Organic nitric acid esters such as glycerol trinitrate (GTN) (Murrel, Lancet; 80, 113, 151 (1879)), Pentaerythrityl tetranitrate (PETN) (Risemann et al., Circulation, Vol. XVII, 22 (1958), US Pat. No. 2,370,437), isosorbide-5-mononitrate (ISMN) (DE-OS 22 21 080, DE-OS 27 51 934, DE-OS 30 28 873, DE-PS 29 03 927, DE-OS 31 02 947, DE-OS 31 24 410, EP-PS 45 076, EP-PS 57 847, EP-PS 59 664, EP-PS 64 194, EP-PS 67 964, EP-PS 143 507, US-PS 3 886 186, US-PS 4 065 488, US-PS 44 17 065, U.S. Patent 4,431,829), Isosorbide Dinitrate (ISDN) (L. Goldberg, Acta Physiolog. Scand. 15, 173 (1948)), propatyl nitrate (M'dard, Mem. Poudres 35; 113 (1953)), trol nitrate (FR-PS 984 523) or Nicorandil (US-PS 4,200,640) and similar compounds Vasodilators, some of which have been primarily used in the indication angina for decades pectoris or ischemic heart disease (IHK) find the widest therapeutic use (Nitrangin®, Pentalong®, Monolong®, Isoket®, Elantan® and others). Comparable and improved pharmacological effectiveness when used in the above Indications show newer organic nitrates such as SPM 3672 (N- [3-nitratopivaloyl] -L-cysteine-ethyl ester) (US Pat. No. 5,284,872) and its derivatives. The use of organic nitrites such as isoamyl nitrite as coronary dilators is also long known (Brunton, Lancet; 97 (1867)). Other nitrogen monoxide releasing agents or -transmitting compounds such as thionitrites, thionitrates, S- Nitrosothiols or nitrosoproteins (Harrison et al., Circulation 87; 1461-1467 (1993))  as well as substituted furoxanes (1,2,5-oxadiazole-2-oxides, furazan-N-oxides) (Feelisch et al., Biochem. Pharmacol. 44; 1149-1157 (1992)) or substituted sydnonimines, in particular Molsidomine (DE-AS 16 95 897, DE-AS 25 32 124, DD-PS 2 44 980) are also considered potent coronary dilators are described. All of these substances are capable of themselves or in Form of their pharmacologically active metabolites, e.g. B. the molsidomine metabolites "SIN 1" and "SIN-1A" (Noack, Nitroglycerin VII, Walter de Gruyter & Co., Berlin 1991, 23-28) as well as their derivatives and structural analogues (Noack and Feelisch, Molecular mechanism of nitrovascular bioactivation; in "Endothelial Mechanisms of Vasomotor Control" (ed. Drexler et al.), Pp. 37-50, Steinkopff Verlag, Darmstadt, F.R.G (1991)), in vivo Liberate or transfer nitric oxide.

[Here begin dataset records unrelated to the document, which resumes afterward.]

/-- A granule of an output, whose pieces are placed together (R5, R213). -/
def State.mxPutAll (s : State) (e : MxEnt) (c : Crew) (recv : Option Nat) (k : Bank) : List Piece → Acc State
  | [] => .done s
  | y :: r =>
    match s.mxPut e c recv y ((List.range y.n).map fun i => mxOutByte e.card (decide (e.kind = .drain)) k y.row (y.off + i)) with
    | .wait => .wait
    | .fault x => .fault x
    | .done s => State.mxPutAll s e c recv k r

/-- A granule of an output placed, or waited for (R213). -/
def State.mxWriteOut (s : State) (p slot g : Nat) : State :=
    match smGet (s.cluster p).mx slot with
    | none => s
    | some e =>
      match smGet s.crews e.cid with
      | none => s
      | some c =>
        let l := s.mxGranules e
        let drain := decide (e.kind = .drain)
        if e.st ≠ .running || !e.writes || mCdst e.card = 2 || e.out.contains g || !s.dcServes e then s
        else if mCld e.card < (mRect drain e.card).2.2.2 * fmtBytes (mOfmt e.card) then s.mxEndAll p slot e .failed cMxCardInvalid
        else
          match l[g % l.length]?, (s.mxReceivers e)[g / l.length]? with
          | some ys, some recv =>
            let k := (s.cluster e.eng).bank (mBank e.card)
            match s.mxPutAll e c recv k ys with
            | .wait =>
              if mCdst e.card = 1 then
                forL ys s fun y s => s.engineStall (asidOf c.part c.space) (toW64 y.dst)
                  ((List.range y.n).map fun i => mxOutByte e.card drain k y.row (y.off + i))
              else s
            | .fault x =>
              if x = cPageNotPresent then
                match s.receiver recv with
                | .done t => forL ys s fun y s => s.noteStash t.p (t.base + y.dst.toNat) y.n
                | _ => s
              else s.mxEndAll p slot e .failed x
            | .done s => s.modMx p slot fun e => { e with out := nsAdd g e.out }
          | _, _ => s

/-- MX_WRITE_OUT (R213): the down-converter places granule `g` of the output. -/
def execMxWriteOut (p slot g : Nat) (s : State) : Host.Outcome State Fault Refusal :=
  .next (s.mxWriteOut p slot g)

/-- Word `n` of an output to a channel (R213). -/
def mxWord (e : MxEnt) (k : Bank) (n : Nat) : Vector QEnt 32 :=
  Vector.ofFn fun i =>
    let b := (List.range 4).map fun j =>
      mxOutByte e.card (decide (e.kind = .drain)) k (n / e.rowWords) (128 * (n % e.rowWords) + 4 * i.val + j)
    if b.any Prod.snd then QEnt.poison
    else { val := BitVec.ofNat 64 (natOfBytes (b.map Prod.fst)), p := false, tr := false, pend := none }

/-- MX_CHANNEL_PUSH (R213, R355): the next word of the output is pushed once the channel has room. -/
def execMxChannelPush (p slot : Nat) (s : State) : Host.Outcome State Fault Refusal :=
  .next (
    match smGet (s.cluster p).mx slot with
    | none => s
    | some e =>
      match smGet s.crews e.cid with
      | none => s
      | some c =>
        let n := mCbase e.card
        let ch := c.chans[n]?.getD default
        if e.st ≠ .running || !e.writes || mCdst e.card ≠ 2 || decide (s.mxOutCount e ≤ e.out.length) || !s.dcServes e then s
        else if ch.room ≤ (s.chanHeld c.p e.cid n).2 then s.modCrew e.cid fun c => c.chanWaits n (s.clock c.p)
        else
          let w := mxWord e ((s.cluster e.eng).bank (mBank e.card)) e.out.length
          let s := s.modCrew e.cid fun c =>
            { c with chans := c.chans.setIfInBounds n (ch.push w), wdBlocked := none }
          s.modMx p slot fun e => { e with out := nsAdd e.out.length e.out })

/-! The end. -/

/-- What an entry, and those that ended early before it, wrote into mapped lines is written back before its bytes are published
(R264). -/
def State.mxPublished (s : State) (e : MxEnt) : Bool :=
  e.kind = .zero || !mBre e.card || mCdst e.card ≠ 0 ||
    (s.mxReceivers e).all fun r =>
      match r.bind fun i => smGet s.crews i with
      | some c => ((s.mxPieces e).all fun y => !(s.cluster c.p).dirtyIn (c.base + y.dst.toNat) y.n) && s.endedClean c (mBar e.card)
      | none => true

/-- An entry's work is complete (R214, R221). -/
def State.mxReady (s : State) (e : MxEnt) : Bool :=
  match e.kind with
  | .zero => true
  | .drain => decide (s.mxOutCount e ≤ e.out.length)
  | _ => e.walked && (mKeep e.card || decide (s.mxOutCount e ≤ e.out.length))

/-- `mx.zero` clears its banks (R221). -/
def State.mxClear (s : State) (e : MxEnt) : State :=
  if e.kind = .zero then forL e.results s fun b s => s.modBank e.eng b fun k => { Bank.zero with st := k.st, holder := k.holder }
  else s

/-- MX_CARD_END (R214, R221): an entry whose work is complete ends DONE; `mx.zero` clears its banks. -/
def execMxCardEnd (p slot : Nat) (s : State) : Host.Outcome State Fault Refusal :=
  .next (
    match smGet (s.cluster p).mx slot with
    | none => s
    | some e =>
      if e.st ≠ .running || !s.mxReady e || !s.mxPublished e then s else (s.mxClear e).mxDone p slot e)

end Sys2Proof.Machine
end

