-- ==== Sys2Proof/Machine/Mapping.lean ====
section
/-!
DEFINITION. Sys2Proof/Machine/Mapping.lean: the translation commands of R72 and what they reach (R63, R73, R78, R82, R83,
R106): each command is one step, its commit instant (log 24); and the end of a cell's scrubbing (R63, R64).
-/

namespace Sys2Proof

/-- The first granule of the page that a command names (R425): its VA, rounded down to the page size (log 24). -/
def MapCmd.lo (m : MapCmd) : Nat :=
  Machine.vpnOf m.va / Machine.sizeGranules m.size.toNat * Machine.sizeGranules m.size.toNat

/-- The granule after the page. -/
def MapCmd.hi (m : MapCmd) : Nat := m.lo + Machine.sizeGranules m.size.toNat

/-- ASID of a command's space (R55). -/
def MapCmd.asid (m : MapCmd) (part : Nat) : BitVec 16 := Machine.asidOf part m.space.toNat

end Sys2Proof

namespace Sys2Proof.Machine

/-! Page tables (R65, R66). -/

/-- A valid leaf met in a table: its level, first granule, address and entry. -/
structure Leaf where
  level : Nat
  vpn : Nat
  addr : Nat
  e : W64
  deriving DecidableEq, Repr, Inhabited

/-- The valid leaves below a table cell that map a granule from `lo` to `hi` - 1 (R66). -/
def State.leavesIn (s : State) (lo hi : Nat) : Nat → Nat → Nat → List Leaf
  | 0, _, _ => []
  | l + 1, cell, base =>
    (List.range 512).flatMap fun i =>
      let b := base + i * 512 ^ l
      let e := s.word64 (pteAddr cell i)
      if hi ≤ b || b + 512 ^ l ≤ lo || !e.getLsbD 0 then []
      else if e.getLsbD 1 then (if l < 3 then [{ level := l + 1, vpn := b, addr := pteAddr cell i, e := e }] else [])
      else if l = 0 || !s.owned (pteNext e) 0 then []
      else s.leavesIn lo hi l (pteNext e) b

/-- The valid leaves of a space that map a granule of a range. -/
def State.leaves (s : State) (asid : BitVec 16) (lo hi : Nat) : List Leaf :=
  match s.root asid with
  | some r => s.leavesIn lo hi 5 r 0
  | none => []

/-- Frame of the first granule of a leaf (R60). -/
def Leaf.frame (l : Leaf) : Nat := fld l.e 32 12 / 512 ^ (l.level - 1) * 512 ^ (l.level - 1)

/-- Granules of a leaf. -/
def Leaf.granules (l : Leaf) : Nat := 512 ^ (l.level - 1)

/-- The valid leaves of the page of a command's size (R68, R72): one, or the sixteen entries of a 64 KiB page; none when there
is no such leaf. -/
def State.pageLeaves (s : State) (asid : BitVec 16) (m : MapCmd) : List Leaf :=
  let l := (s.leaves asid m.lo m.hi).filter fun x => x.level = sizeLevel m.size.toNat
  if l.length = (if m.size = 1 then 16 else 1) then l else []

/-- The granules of a page with their frames. -/
def pageFrames (l : List Leaf) : List (Nat × Nat) :=
  l.flatMap fun x => (List.range x.granules).map fun j => (x.vpn + j, x.frame + j)

/-- The path from a table down to the table of level `target` that holds a granule's entry; absent tables are taken from the
service block's cells (R63, R65). None when no cell is free: the command then fails, which R72 leaves open (DESIGN CHOICE,
log 36). -/
def State.tablePath (s : State) (vpn target : Nat) : Nat → Nat → Option (State × Nat)
  | 0, _ => none
  | l + 1, cell =>
    if l + 1 = target then some (s, cell)
    else
      let a := pteAddr cell (pteIdx (l + 1) vpn)
      let e := s.word64 a
      if e.getLsbD 0 then State.tablePath s vpn target l (pteNext e)
      else
        match s.takeCell with
        | none => none
        | some (s, c) =>
          let s := s.setPte a (pteWord (c % Config.cells) (c / Config.cells) false false false false false false)
          State.tablePath s vpn target l c

/-- The root table of a space, created when it has none: R65 does not say when a space is created, and the model creates it at
the space's first MAP; a space without a root walks to PAGE_NOT_PRESENT (DESIGN CHOICE, log 36). -/
def State.makeRoot (s : State) (asid : BitVec 16) : Option (State × Nat) :=
  match s.root asid with
  | some r => some (s, r)
  | none =>
    s.takeCell.map fun x =>
      (x.1.modPart (asidTag asid) fun p => { p with roots := smSet p.roots (asidSpace asid) x.2 }, x.2)

/-- A table that holds no valid leaf goes to Scrubbing with the tables below it (R63, R72). -/
def State.freeTables (s : State) : Nat → Nat → State
  | 0, _ => s
  | l + 1, cell =>
    let s := forN 512 s fun i s =>
      let e := s.word64 (pteAddr cell i)
      if e.getLsbD 0 && !e.getLsbD 1 && decide (l ≠ 0) && s.owned (pteNext e) 0 then State.freeTables s l (pteNext e) else s
    s.setCell cell 2 0

/-- Writes the leaf of a page, as sixteen entries for 64 KiB (R66, R68). -/
def State.writeLeaf (s : State) (cell : Nat) (m : MapCmd) (frame : Nat) (w x al mi : Bool) : State :=
  let n := if m.size = 1 then 16 else 1
  let lvl := sizeLevel m.size.toNat
  forN n s fun j s =>
    s.setPte (pteAddr cell (pteIdx lvl (m.lo + j))) (pteWord (frame + j) 0 (decide (m.size = 1)) mi al x w true)

/-! Completion (R426). -/

/-- The number of a command's failure in its completion record, which R72 does not give (log 24). -/
def failCode (n : Nat) : Nat := 1 + 256 * ((Config.unstated 426 (BitVec.ofNat 64 n) 0).toNat % 256)

/-- The completion record of a mapping command (R73, R426). -/
def State.mapDone (s : State) (part : Nat) (m : MapCmd) (status : Nat) : State :=
  s.postEvent part 2 m.space.toNat m.stamp m.cookie status

/-- A command that has its effect, or fails without one (R72). -/
def State.mapping (s : State) (part : Nat) (m : MapCmd) (r : Option State) : State :=
  if (smGet s.parts part).isNone then s
  else
    match r with
    | some t => t.mapDone part m 0
    | none => s.mapDone part m (failCode m.size.toNat)

/-! Frames (R63). -/

/-- The cells of a run of stripe frames on every owned channel (R59), those that exist (R51). -/
def State.frameCells (s : State) (part frame n : Nat) : List Nat :=
  (s.channels part).flatMap fun q => (List.range (min n (Config.cells - frame))).map fun j => cellNo q (frame + j)

/-- ACQUIRE (R63, R72): fails when a cell is Owned, or does not exist; waits while one is Scrubbing. -/
def State.acquireNow (s : State) (part : Nat) (m : MapCmd) : State :=
  let n := m.count.toNat
  let l := s.frameCells part m.frame.toNat n
  if Config.cells < m.frame.toNat + n || l.any fun c => (s.cell c).1 = 1 then s.mapping part m none
  else if l.any fun c => 2 ≤ (s.cell c).1 then { s with acqWait := s.acqWait ++ [(part, m)] }
  else s.mapping part m (some (forL l s fun c s => s.setCell c 1 part))

/-- ACQUIRE (R63, R72). -/
def execAcquire (part : Nat) (m : MapCmd) (s : State) : Host.Outcome State Fault Refusal :=
  .next (if (smGet s.parts part).isNone then s else s.acquireNow part m)

/-- A cell of stripe frames from `frame` on is still mapped in some space of the partition (R72). -/
def State.stillMapped (s : State) (part frame n : Nat) : Bool :=
  match smGet s.parts part with
  | none => false
  | some p => p.roots.any fun r =>
      (s.leavesIn 0 (2 ^ 45) 5 r.2 0).any fun l => overlaps l.frame (l.frame + l.granules) frame (frame + n)

/-- RELEASE (R63, R72). -/
def execRelease (part : Nat) (m : MapCmd) (s : State) : Host.Outcome State Fault Refusal :=
  .next (s.mapping part m (
    if s.stillMapped part m.frame.toNat m.count.toNat then none
    else some (forL (s.frameCells part m.frame.toNat m.count.toNat) s fun c s => if s.owned c part then s.setCell c 2 0 else s)))

/-- The waiting ACQUIREs are tried again, in order (R63). -/
def State.retryAcquires (s : State) : State :=
  forL s.acqWait { s with acqWait := [] } fun x s => s.acquireNow x.1 x.2

/-- The L0 lines and mapped stash lines that hold data of a cell are invalidated (R64): a Valid mapped line becomes an orphan. -/
def State.dropCell (s : State) (c : Nat) : State :=
  let orphan (l : MLine) : MLine := if l.st = 2 && decide (l.cell = c) then { l with st := 3, mask := 0 } else l
  let hit := s.clusters.flatMap fun x => x.2.mapped.filterMap fun y =>
    if y.2.st = 2 && decide (y.2.cell = c) then some (x.1, y.1) else none
  let s := { s with clusters := smMap (fun _ x => { (x.dropL0 fun l => l.cell = c) with mapped := smMap (fun _ l => orphan l) x.mapped }) s.clusters }
  forL hit s fun y s => s.mlineRest y.1 y.2
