/-- Origins of hole-free rectangles of a partition's shape, with their members' clusters in member order (R302, R333). -/
def Part.rectangles (t : Part) (l : List (Nat × Nat)) (w h : Nat) : List (Nat × List (Nat × Nat)) :=
  (List.range (t.w * t.h)).filterMap fun o =>
    if o % max 1 t.w + w ≤ t.w ∧ o / max 1 t.w + h ≤ t.h then
      let ids := (List.range (w * h)).map fun m => o + m / w * t.w + m % w
      let ps := ids.filterMap fun i => (l.find? fun x => x.1 = i)
      if ps.length = w * h then some (o, ps) else none
    else none

/-- A declaration that no cluster, or no rectangle, of the partition could hold (R103, R330, R393, R394). -/
def State.cannotHold (s : State) (tag : Nat) (t : Part) (decl : W64) (n : Need) : Bool :=
  let area := 128 * ceilDiv (declSync decl) 8 + 2048 * declChan decl + n.m
  decide (n.stash < area) || (n.zp && decide (262144 < checkBytes decl)) ||
    !((s.places t).any fun x => s.fitsEmpty tag x.2 n) ||
    (decide (declTw decl ≠ 0) && (t.rectangles t.positions (declTw decl) (declTh decl)).isEmpty)

/-! Starting (R335). -/

/-- Places for `n` cohorts from a rotating pointer on, given those in use; and the pointer after them (R335). -/
def assignPlaces : Nat → List (Nat × Nat) → Nat → List (Nat × Nat) × Nat
  | 0, _, ptr => ([], ptr)
  | n + 1, used, ptr =>
    let place (sl : Nat) : Option Nat := firstBelow 8 fun i => !used.contains (sl, i)
    match (List.range 6).findSome? fun i => (place ((ptr + i) % 6)).map fun q => ((ptr + i) % 6, q) with
    | some x => let r := assignPlaces n (x :: used) ((x.1 + 1) % 6); (x :: r.1, r.2)
    | none => ([], ptr)

/-- Places for the cohorts of a crew on a cluster; the pointer moves. -/
def State.takePlaces (s : State) (p n : Nat) : State × List (Nat × Nat) :=
  let used := (s.residents p).flatMap fun x => x.2.places
  let r := assignPlaces n used (s.cluster p).pointer
  (s.modCluster p fun c => { c with pointer := r.2 }, r.1)

/-- A crew of a grid as it starts (R132, R301, R335). -/
def Grid.crew (g : Grid) (gid n p lcl base time : Nat) : Crew :=
  { grid := gid, idx := n, part := g.part, ctx := g.ctx, space := g.space, p := p, lcl := lcl, base := base,
    stash := declStash g.decl, sync := declSync g.decl, chan := declChan g.decl, regs := declRegs g.decl, m := g.m,
    ncoh := declCoh g.decl, nx := g.nx, ny := g.ny, nz := g.nz, cx := n % g.gx, cy := n / g.gx % g.gy, cz := n / g.gx / g.gy,
    depth := g.depth, zp := declZp g.decl, tw := declTw g.decl, th := declTh g.decl, trph := g.trph,
    dline := Vector.ofFn fun i => (let d := g.dl.getD i.val 0; if d = 0 then 0 else BitVec.ofNat 64 (2 ^ 63 + (time + d) % 2 ^ 63)), dlstat := 0,
    bind := Vector.replicate 64 none, ended := [], chans := Vector.replicate 8 Chan.empty, cohorts := [],
    st := .running, children := [], saved := [], lines := [], banks := [], cut := [], leaving := none, back := .running,
    drained := 0, wdBlocked := none, stopping := none }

The pharmaceutical processing of organic nitrates or nitrites and others Nitrogen monoxide liberating or transferring compounds to pharmaceutical Preparations for the treatment of angina pectoris or ischemic heart disease are generally known. It is carried out in accordance with the pharmaceutical expert in general familiar working methods and rules, whereby the selection of the applicable ones Technologies and pharmaceutical additives used primarily according to the processing agent aimed. Here are questions of its chemical-physical Properties, the chosen form of application, the desired duration of action and the Avoidance of drug-excipient incompatibilities of particular importance. For Medicinal product with the indication angina pectoris or ischemic heart disease is available all the oral, parenteral, sublingual or transdermal application in the form of Tablets, coated tablets, capsules, solutions, sprays or plasters are described (DD-PS 2 93 492, DE-AS 26 23 800, DE-OS 33 25 652, DE-OS 33 28 094, DE-PS 40 07 705, DE-OS 40 38 203, JP application 59/10513 (1982)).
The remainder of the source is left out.